An exceedingly strange little novel about six alien children (seven if you count Bad John) who are stranded on planet Earth and decide to exterminate the human race. Looking at my little nephews, that is about five more than needed. Very silly science fiction on the face of it, yet the tone of the novel challenges the reader’s every notion of what they might hold about what is human and what is alien, what is life and what is death. What is magic and what is knowledge? Also, the story of alien children deciding to murder humanity, isn’t that a little morbid? Is that even the product of a healthy imagination? But it is precisely in that liminal space of uncertainty and questionability that Lafferty situates himself and his stories. That allows him to question normal assumptions and bring across the strange alien mindset of the children. He has the unequaled talent of writing the most ridiculous tall tales that still evoke complex feelings in the readers.

The six children (seven if you count Bad John) really try to make sense of the world by telling each other stories. The first chapters are full of strange parables and ghost stories about life on planet Earth and the things that can happen there. It seems really hard for them to see the difference between the living and the dead. Death is a celebration. They have a form of art named Bagarthach verses in which they speak some poetry that has an actual effect on the world (mostly bad) and Aorach stories which do the same in parable form. Then notice the chapter titles and see how they form a Bagarthach verse too, speaking itself into existence:

To Slay the Folks and Cleanse the Land / And Leave the World a Reeking Roastie / High Purpose of the Gallant Band / And Six Were Kids, and One a Ghostie

Don’t worry about that whole extermination thing, though. The kids get up to a lot of mischief, but they save everyone they meet for last. It’s mostly a story of children of different ages trying to work together in a group, even if they are aliens. The humans they understand the best are Native Americans and drunken Frenchmen. From one of them they acquire a raft named Ile de France and a goat named Catherine de Medici, and they tell each other pirate stories (pirates are humanity’s best invention, after all). It has a really strange mood combining the disarming nature of children trying to work together (as in the film The Goonies), with disturbing moments. If an alien kid speaks poetry at you and your hair catches fire, I want you to have expected it.

As the extermination story never really gets off the ground, I found myself wondering what the story was actually about. Lafferty seems to draw a tenuous parallel between Native Americans and the alien family that is hounded because every human can sense that they are not like them. Laffery always had great affinity for Native Americans. They feature heavily in his writing, and it isn’t the first time that he invented an alien people who make humans look like fools. But the parallel is not very strong and buried anyway under the numerous anecdotes and shaggy-dog-stories that make up the narrative.

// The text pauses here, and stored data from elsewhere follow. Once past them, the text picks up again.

-- ==== Sys2Proof/Tests/Slice0.lean ====
section
/-! SUPPORT. The model's own tests, expected results taken from spec/95_test_vectors.md or worked out by hand from the
rules, and for every statement with hypotheses a witness that meets them. -/

namespace Sys2Proof.Tests

open Sys2Proof Sys2Proof.Machine

/-! ### Helpers -/

/-- The next state, if there is one. -/
def after (o : Host.Outcome State Fault Refusal) : Option State :=
  match o with
  | .next s => some s
  | .fault _ => none
  | .refused _ => none

/-- The last response of port H after a command. -/
def answerH (i : Instr) (s : State) : Option Response :=
  (after (exec i s)).bind fun t => t.portH.responses.getLast?

/-- The last response of port A after a command issued there. -/
def answerA (i : Instr) (s : State) : Option Response :=
  (after (exec i { s with issuer := .a })).bind fun t => t.portA.responses.getLast?

/-- Reset with a pool. -/
def withVoices (vs : List Voice) : State := { State.reset with voices := vs }

/-- A fresh voice. -/
def voice (note velocity : BitVec 7) : Voice := ⟨note, velocity, 0#64, false, 0#64⟩

/-- Reset with amplitude and every partial gain at one value each. -/
def withGains (amp gain : F32) (vs : List Voice) : State :=
  { State.reset with params := (Vector.replicate 17 gain).set 0 amp, voices := vs }

/-- Reset with amplitude, the first partial and the second partial. -/
def withTwoPartials (amp g1 g2 : F32) (vs : List Voice) : State :=
  { withGains amp 0#32 vs with params := (((Vector.replicate 17 0#32).set 0 amp).set 1 g1).set 2 g2 }

/-- The words written in SAMPLE_RAM by a command. -/
def ramAfter (i : Instr) (s : State) : Option Memory := (after (exec i s)).map (·.ram)

/-- Sixteen voices. -/
def sixteen : List Voice := (List.range 16).map fun i => voice (BitVec.ofNat 7 (60 + i)) 100#7

/-- A state about to make a move, with one command presented on each port. -/
def poised (moves : List Move) (h a : Command) : State :=
  { State.reset with agenda := moves, portH := ⟨[h], 0, []⟩, portA := ⟨[a], 0, []⟩ }

/-! ### Well-formedness: an ill-formed term for each check -/

theorem test_wf_event_note_on : Instr.wellFormed (.eventNoteOn 60#8 0#8) = false := by decide
theorem test_wf_event_ignored_off : Instr.wellFormed (.eventIgnored 0x80#8 1#8 2#8) = false := by decide
theorem test_wf_event_ignored_on : Instr.wellFormed (.eventIgnored 0x90#8 1#8 2#8) = false := by decide
theorem test_wf_illegal : Instr.wellFormed (.illegal 0x09#8) = false := by decide

/-! ### Decoding: words written out from R70, R71, R73, R74, in 95_test_vectors.md's examples -/

theorem test_decode_nop : decode 0x00FFFFFFFFFFFFFF#64 = .nop := by decide
theorem test_decode_event_note_off : decode 0x01803C4000000000#64 = .eventNoteOff 0x3C#8 0x40#8 := by decide
theorem test_decode_event_note_on_v0 : decode 0x01903C0000000000#64 = .eventNoteOnV0 0x3C#8 := by decide
theorem test_decode_event_note_on : decode 0x0190457F00000000#64 = .eventNoteOn 0x45#8 0x7F#8 := by decide
theorem test_decode_event_ignored : decode 0x01B0076400000000#64 = .eventIgnored 0xB0#8 0x07#8 0x64#8 := by decide
theorem test_decode_event_channel2 : decode 0x01913C6400000000#64 = .eventIgnored 0x91#8 0x3C#8 0x64#8 := by decide
theorem test_decode_note_on : decode 0x0200457F00000000#64 = .noteOn 0x45#8 0x7F#8 := by decide
theorem test_decode_note_off : decode 0x0300BC0000000000#64 = .noteOff 0xBC#8 := by decide
theorem test_decode_pset : decode 0x04000010C0200000#64 = .pset 0x10#8 0xC0200000#32 := by decide
theorem test_decode_pget : decode 0x050000FF00000000#64 = .pget 0xFF#8 := by decide
theorem test_decode_render : decode 0x0601100100000000#64 = .render 1#8 4097#16 := by decide
theorem test_decode_cwr : decode 0x07000005473B8000#64 = .cwr 5#8 0x473B8000#32 := by decide
theorem test_decode_crd : decode 0x0800000800000000#64 = .crd 8#8 := by decide
theorem test_decode_vrd : decode 0x0900030000000000#64 = .vrd 0#8 3#8 := by decide
theorem test_decode_vrd_slot : decode 0x0900000F00000000#64 = .vrd 15#8 0#8 := by decide
theorem test_decode_illegal_first : decode 0x0A00000000000000#64 = .illegal 0x0A#8 := by decide
theorem test_decode_illegal_last : decode 0xFFFFFFFFFFFFFFFF#64 = .illegal 0xFF#8 := by decide
theorem test_encode_note_on : encode (.noteOn 69#8 127#8) = 0x0200457F00000000#64 := by decide
theorem test_encode_render : encode (.render 1#8 4#16) = 0x0601000400000000#64 := by decide
theorem test_row_of_every_boundary : firstRow 0x0190000000000000#64 = 2 ∧ firstRow 0x0190000100000000#64 = 3 := by
  decide
theorem test_table_word : decodeTableWord 64 0x0200457F00000000 = some (.noteOn 69#8 127#8) := by decide

/-! ### Arithmetic: 95_test_vectors.md's velocity factors, and hand-made corners of R9 -/

theorem test_velocity_100 : velocityFactor 100#7 = 0x3F499326#32 := by decide +kernel
theorem test_velocity_64 : velocityFactor 64#7 = 0x3F010204#32 := by decide +kernel
/-- 2^24 + 1 lies halfway between 2^24 and 2^24 + 2: the even one. -/
theorem test_cvt32_tie : cvt32 16777217 = 0x4B800000#32 := by decide +kernel
/-- 1 + 2^-24 is a tie that rounds down to 1, and 1 + 3 · 2^-24 one that rounds up. -/
theorem test_fadd_ties : fadd 0x3F800000#32 0x33800000#32 = 0x3F800000#32 ∧
    fadd 0x3F800001#32 0x33800000#32 = 0x3F800002#32 := by decide +kernel
/-- x + (-x) is +0.0, and -0.0 + -0.0 is -0.0. -/
theorem test_fadd_zeros : fadd 0x3F800000#32 0xBF800000#32 = 0x00000000#32 ∧
    fadd 0x80000000#32 0x80000000#32 = 0x80000000#32 := by decide +kernel
/-- The least subnormal halved is a tie to even, 0; doubled largest overflows; inf - inf is NaN. -/
theorem test_float_edges : fmul 0x00000001#32 0x3F000000#32 = 0x00000000#32 ∧
    fadd 0x7F7FFFFF#32 0x7F7FFFFF#32 = 0x7F800000#32 ∧ isFinite (fsub 0x7F800000#32 0x7F800000#32) = false := by
  decide +kernel
theorem test_compare_nan : fge 0x7FC00000#32 0x7FC00000#32 = false ∧ fge 0x80000000#32 0x00000000#32 = true := by
  decide +kernel
/-- W7: the phases of 440 Hz at 44100 Hz, and their sines. -/
theorem test_phase_and_sine : phase 1 (freqRom 69#7) 0x472C4400#32 = 0x3D80634A#32 ∧
    sin32 0x3D80634A#32 = 0x3D804DC4#32 ∧ sin32 0x3E4094EF#32 = 0x3E3F72D2#32 := by decide +kernel
theorem test_freq_rom : freqRom 69#7 = 0x43DC0000#32 ∧ freqRom 127#7 = 0x4643FF6A#32 ∧
    freqRom 68#7 = 0x43CFA700#32 := by decide
/-- R124: at 44100 Hz note 100 keeps 8 harmonics and note 125 keeps one. -/
theorem test_survivors : (survivors (freqRom 100#7) 0x46AC4400#32).length = 8 ∧
    survivors (freqRom 125#7) 0x46AC4400#32 = [1] := by decide +kernel

/-! ### Envelope: E-set 1, EV3 and EV10 of 95_test_vectors.md -/

/-- The envelope registers of a test. -/
def withEnvelope (a d : Word) (level : F32) (r mode : Word) : State :=
  { State.reset with envA := a, envD := d, envS := level, envR := r, mode := mode }

theorem test_envelope_attack_decay : envelope (withEnvelope 4#32 4#32 0x3F000000#32 8#32 0#32) 3 false 0 = 0x3F400000#32 ∧
    envelope (withEnvelope 4#32 4#32 0x3F000000#32 8#32 0#32) 5 false 0 = 0x3F600000#32 ∧
    envelope (withEnvelope 4#32 4#32 0x3F000000#32 8#32 0#32) 8 false 0 = 0x3F000000#32 := by decide +kernel
theorem test_envelope_third : envelope (withEnvelope 3#32 0#32 0x3F000000#32 0#32 0#32) 1 false 0 = 0x3EAAAAAB#32 := by
  decide +kernel
theorem test_release_modes : envelope (withEnvelope 4#32 4#32 0x3F000000#32 8#32 0#32) 7 true 0 = 0x3D800000#32 ∧
    envelope (withEnvelope 4#32 4#32 0x3F000000#32 8#32 1#32) 17 true 10 = 0x3D800000#32 := by decide +kernel
theorem test_release_rounding : envelope (withEnvelope 0#32 0#32 0x3CEB0FCB#32 27252#32 0#32) 27252 true 0 =
    0x31000000#32 := by decide +kernel

/-! ### The commands -/

theorem test_nop : answerH .nop State.reset = some 0x0000000000000000#64 := by decide
theorem test_nop_on_a : answerA .nop State.reset = some 0x0000000000000000#64 := by decide

theorem test_note_on : answerH (.noteOn 69#8 127#8) State.reset = some 0x0000000000000000#64 ∧
    (after (exec (.noteOn 69#8 127#8) State.reset)).map (·.voices) = some [voice 69#7 127#7] := by decide
/-- VP6: a 17th voice evicts the oldest, notes 61 to 76 remain. -/
theorem test_note_on_evicts : answerH (.noteOn 76#8 100#8) (withVoices sixteen) = some 0x0000000000000001#64 ∧
    (after (exec (.noteOn 76#8 100#8) (withVoices sixteen))).map (fun t => t.voices.map (·.note.toNat)) =
      some [61, 62, 63, 64, 65, 66, 67, 68, 69, 70, 71, 72, 73, 74, 75, 76] := by decide
/-- VP2, VP3, E8: bytes above 127 are rejected. -/
theorem test_event_note_on_invalid : answerH (.eventNoteOn 60#8 0x80#8) State.reset = some 0x0100000000000000#64 ∧
    (after (exec (.eventNoteOn 60#8 0x80#8) State.reset)).map (·.voices) = some [] := by decide
theorem test_event_note_on : (after (exec (.eventNoteOn 60#8 100#8) State.reset)).map (·.voices) =
    some [voice 60#7 100#7] := by decide

/-- R93's example: with pool [60, 60, 64] the second 60 remains. -/
theorem test_note_off_removes_first :
    (after (exec (.noteOff 60#8) (withVoices [voice 60#7 1#7, voice 60#7 2#7, voice 64#7 3#7]))).map (·.voices) =
      some [voice 60#7 2#7, voice 64#7 3#7] := by decide
theorem test_note_off_miss : answerH (.noteOff 0xBC#8) (withVoices [voice 60#7 1#7]) = some 0x0000000000000000#64 := by
  decide
/-- VP11: under OFF_MODE 1 a second note-off releases the second voice. -/
theorem test_event_note_off_releases :
    (after (exec (.eventNoteOff 60#8 64#8) { withVoices
      [⟨60#7, 1#7, 2#64, true, 2#64⟩, ⟨60#7, 1#7, 2#64, false, 0#64⟩] with mode := 2#32 })).map (·.voices) =
      some [⟨60#7, 1#7, 2#64, true, 2#64⟩, ⟨60#7, 1#7, 2#64, true, 2#64⟩] := by decide
/-- E3: a note-on event with velocity 0 is a note-off. -/
theorem test_event_note_on_v0 : answerH (.eventNoteOnV0 60#8) (withVoices [voice 60#7 9#7]) =
    some 0x0000000000000001#64 ∧
    (after (exec (.eventNoteOnV0 60#8) (withVoices [voice 60#7 9#7]))).map (·.voices) = some [] := by decide
theorem test_event_ignored : answerH (.eventIgnored 0x91#8 60#8 100#8) State.reset = some 0x0000000000000000#64 ∧
    (after (exec (.eventIgnored 0x91#8 60#8 100#8) State.reset)).map (·.voices) = some [] := by decide

/-- W6: a NaN payload is kept, on index 3; index 17 stores nothing. -/
theorem test_pset : (after (exec (.pset 3#8 0x7FC00001#32) State.reset)).map (fun t => t.params[3]) =
    some 0x7FC00001#32 := by decide
theorem test_pset_out_of_range : (after (exec (.pset 17#8 0x3F800000#32) State.reset)).map (·.params) =
    some State.reset.params := by decide
theorem test_pget_top : answerA (.pget 16#8) (withGains 0#32 0xC0200000#32 []) = some 0x00000000C0200000#64 := by decide
theorem test_pget_out_of_range : answerH (.pget 17#8) (withGains 0#32 0xC0200000#32 []) =
    some 0x0000000000000000#64 := by decide

/-- C5: reserved bits of MODE are dropped. C9: SIL is write-1-to-clear. -/
theorem test_cwr_mode : (after (exec (.cwr 0#8 0xFFFFFFFF#32) State.reset)).map (·.mode) = some 3#32 := by decide
theorem test_cwr_status : (after (exec (.cwr 6#8 1#32) { State.reset with sil := true })).map (·.sil) = some false ∧
    (after (exec (.cwr 6#8 2#32) { State.reset with sil := true })).map (·.sil) = some true ∧
    answerH (.cwr 255#8 0#32) State.reset = some 0x0300000000000000#64 := by decide
theorem test_crd_status : answerH (.crd 6#8) { withVoices [voice 1#7 1#7] with sil := true } =
    some 0x0000000000000101#64 ∧ answerH (.crd 6#8) (withVoices sixteen) = some 0x0000000000001000#64 := by decide
theorem test_crd_constants : answerH (.crd 8#8) State.reset = some 0x000000000C021110#64 ∧
    answerH (.crd 9#8) State.reset = some 0x0300000000000000#64 := by decide
/-- R2: voice 69/127 released at age 2. R6: age 2^32 + 7. -/
theorem test_vrd_summary : answerH (.vrd 0#8 0#8) (withVoices [⟨69#7, 127#7, 2#64, true, 2#64⟩]) =
    some 0x00000000C000457F#64 ∧ answerH (.vrd 0#8 3#8) (withVoices [⟨69#7, 127#7, 2#64, true, 2#64⟩]) =
    some 0x0000000000000002#64 := by decide
theorem test_vrd_age : answerH (.vrd 0#8 1#8) (withVoices [⟨69#7, 1#7, 4294967303#64, false, 0#64⟩]) =
    some 0x0000000000000007#64 ∧ answerH (.vrd 0#8 2#8) (withVoices [⟨69#7, 1#7, 4294967303#64, false, 0#64⟩]) =
    some 0x0000000000000001#64 ∧ answerH (.vrd 16#8 5#8) State.reset = some 0x0300000000000000#64 := by decide

theorem test_illegal : answerH (.illegal 0x0A#8) State.reset = some 0x0200000000000000#64 ∧
    answerA (.illegal 0xFF#8) State.reset = some 0x0200000000000000#64 := by decide
/-- X6, X7: port H's commands on port A. -/
theorem test_port_a_refused : answerA (.noteOn 60#8 100#8) State.reset = some 0x0200000000000000#64 ∧
    answerA (.render 3#8 1#16) State.reset = some 0x0200000000000000#64 := by decide

/-- O2 of 95_test_vectors.md: two harmonics at 48000 Hz, the same in both channels. -/
theorem test_render_two_channels :
    ramAfter (.render 2#8 3#16) { withTwoPartials 0x3F000000#32 0x3F800000#32 0x3F000000#32 [voice 69#7 64#7] with
      sampleRate := 0x473B8000#32 } =
      some [(0, 0x00000000#32), (1, 0x3CED7119#32), (2, 0x3D6C7568#32), (4096, 0x00000000#32),
        (4097, 0x3CED7119#32), (4098, 0x3D6C7568#32)] := by decide +kernel
/-- O3: all sixteen harmonics of note 69. -/
theorem test_render_sixteen_harmonics :
    ramAfter (.render 1#8 3#16) (withGains 0x3F800000#32 0x3F800000#32 [voice 69#7 127#7]) =
      some [(0, 0x00000000#32), (1, 0x40F95E8E#32), (2, 0x413C7013#32)] := by decide +kernel
/-- O8: a NaN gain that is read silences the block, which still ticks. -/
theorem test_render_silence :
    answerH (.render 1#8 2#16) (withTwoPartials 0x3F800000#32 0x3F800000#32 0x7FC00000#32 [voice 60#7 127#7]) =
      some 0x0000000080000001#64 ∧
    ramAfter (.render 1#8 2#16) (withTwoPartials 0x3F800000#32 0x3F800000#32 0x7FC00000#32 [voice 60#7 127#7]) =
      some [(0, 0x00000000#32), (1, 0x00000000#32)] := by decide +kernel
/-- VP14: an age saturates. RN8: a released voice with R = 0 is rendered, then reaped. -/
theorem test_render_tick_and_reap :
    (after (exec (.render 0#8 5#16) (withVoices [⟨60#7, 1#7, 18446744073709551613#64, false, 0#64⟩]))).map
      (fun t => t.voices.map (·.age)) = some [18446744073709551615#64] ∧
    (after (exec (.render 0#8 0#16) (withVoices [⟨60#7, 1#7, 3#64, true, 3#64⟩]))).map (·.voices) = some [] := by
  decide +kernel
/-- RN1, RN2: block bounds. -/
theorem test_render_bounds : answerH (.render 1#8 4097#16) State.reset = some 0x0300000000000000#64 ∧
    answerH (.render 3#8 1#16) State.reset = some 0x0300000000000000#64 := by decide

Lafferty has never let himself be trapped in something as gaudy as a clear metaphor. But it is the closest thing I can come up with for a reason behind this story. Otherwise… I wouldn’t know what to do with it. I guess I liked it because I like Lafferty’s boundless imagination and his funny style of storytelling, but his short stories often have this Eureka moment when you can click multiple ideas together. I felt like I missed it this time around.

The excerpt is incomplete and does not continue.